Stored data

/-- How the read of a segment's buffer over PCIe ended (R319). -/
inductive Dma
  | ok (data : Bytes)
  | error
  deriving DecidableEq, Repr

/-- What an uncorrectable NOR read hits at its address: nothing in use, the newest record of a journal, the newest learned trims or coarse trip record of the state journal, or a log entry (R435, R438). -/
inductive NorHit
  | unused | newest | trims | coarse
  | entry (seq : Nat)
  deriving DecidableEq, Repr

/-- An uncorrectable NOR read while NOR is scanned at a start (R437, R438). -/
structure NorUe where
  addr : Nat
  hit : NorHit := .unused
  deriving DecidableEq, Repr

/-- What a PCIe reset or loss was (R315, R335). -/
inductive LinkLoss
  | l0Lost | busMasterCleared
  deriving DecidableEq, Repr

/-- The resets of R315. -/
inductive PcieReset
  | functionLevel | hot | linkDown
  deriving DecidableEq, Repr

/-- A received Ethernet frame as the port's parser sees it (R340 to R346): its IP packet length, its VLAN ID (0: untagged), whether its destination is the port's address, broadcast or a joined group other than one of `asirek_groups`, its multicast group, its source address and UDP ports, the address it shows to be in use elsewhere, the IPv4 address it leases, and the buffer that the descriptor at the head of its receive queue names (none: the queue is full). -/
structure RxFrame where
  port : Fin 3
  frame : Bytes := []
  payload : Bytes := []
  length : Nat := 46
  vlan : Nat := 0
  fcsOk : Bool := true
  dstOk : Bool := true
  group : Option Bytes := none
  fragment : Bool := false
  checksumsOk : Bool := true
  ipv6 : Bool := false
  udpPort : Option Nat := none
  ptpEther : Bool := false
  service : Bool := false
  conflict : Option Bytes := none
  lease : Option Nat := none
  src : Bytes := []
  srcPort : Nat := 0
  stamp : Nat := 0
  buf : Option (Nat × Nat) := none
  deriving DecidableEq, Repr

/-- A PTP message as the port hands it to its slot (R352 to R354). `origin` is the master's timestamp in it, in ns since the PTP epoch; `stamp` is display time in ns at the port's balls; `correction` is the correctionField in 2^-16 ns; `interval` is the sender's logMessageInterval, and `mine` says that a response's requestingPortIdentity is this port's. -/
structure PtpMsg where
  domain : Nat := 0
  seq : Nat := 0
  twoStep : Bool := true
  correction : Int := 0
  origin : Nat := 0
  stamp : Nat := 0
  source : Bytes := []
  interval : Int := 0
  mine : Bool := true
  deriving DecidableEq, Repr

/-- An Announce and its dataset (R351, R352, R355). `leapFlags` holds leap61, leap59 and currentUtcOffsetValid in bits 0 to 2. -/
structure Announce where
  msg : PtpMsg := {}
  gmIdentity : Bytes := []
  priority1 : Nat := 128
  clockClass : Nat := 248
  accuracy : Nat := 0xFE
  variance : Nat := 0xFFFF
  priority2 : Nat := 128
  steps : Nat := 0
  utcOffset : Int := 37
  leapFlags : Nat := 0
  deriving DecidableEq, Repr

/-- What one partner answers to a status read: its pstat and lane_lock, and the lanes on which it counted more than 16 errors in 1 ms (R287). -/
structure PartnerStat where
  answered : Bool := true
  pstat : Nat := 0
  laneLock : Nat := 0x1F
  overLanes : Nat := 0
  deriving DecidableEq, Repr

/-- Where an uncorrectable error of cluster storage strikes (R183): a word of a staged tile, the constants of a Figure's layer, or the result of a ray, each by its place in the unit. -/
inductive EccHit
  | tileWord (tile word : Nat)
  | layerConst (pos layer : Nat)
  | result (ray : Nat)
  deriving DecidableEq, Repr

* **EXERCISE OBJECTIVE**
A line counts if it holds the word "layer". How many lines of the entries count? Give the number only.

* **SOLUTION TO THIS EXERCISE**
2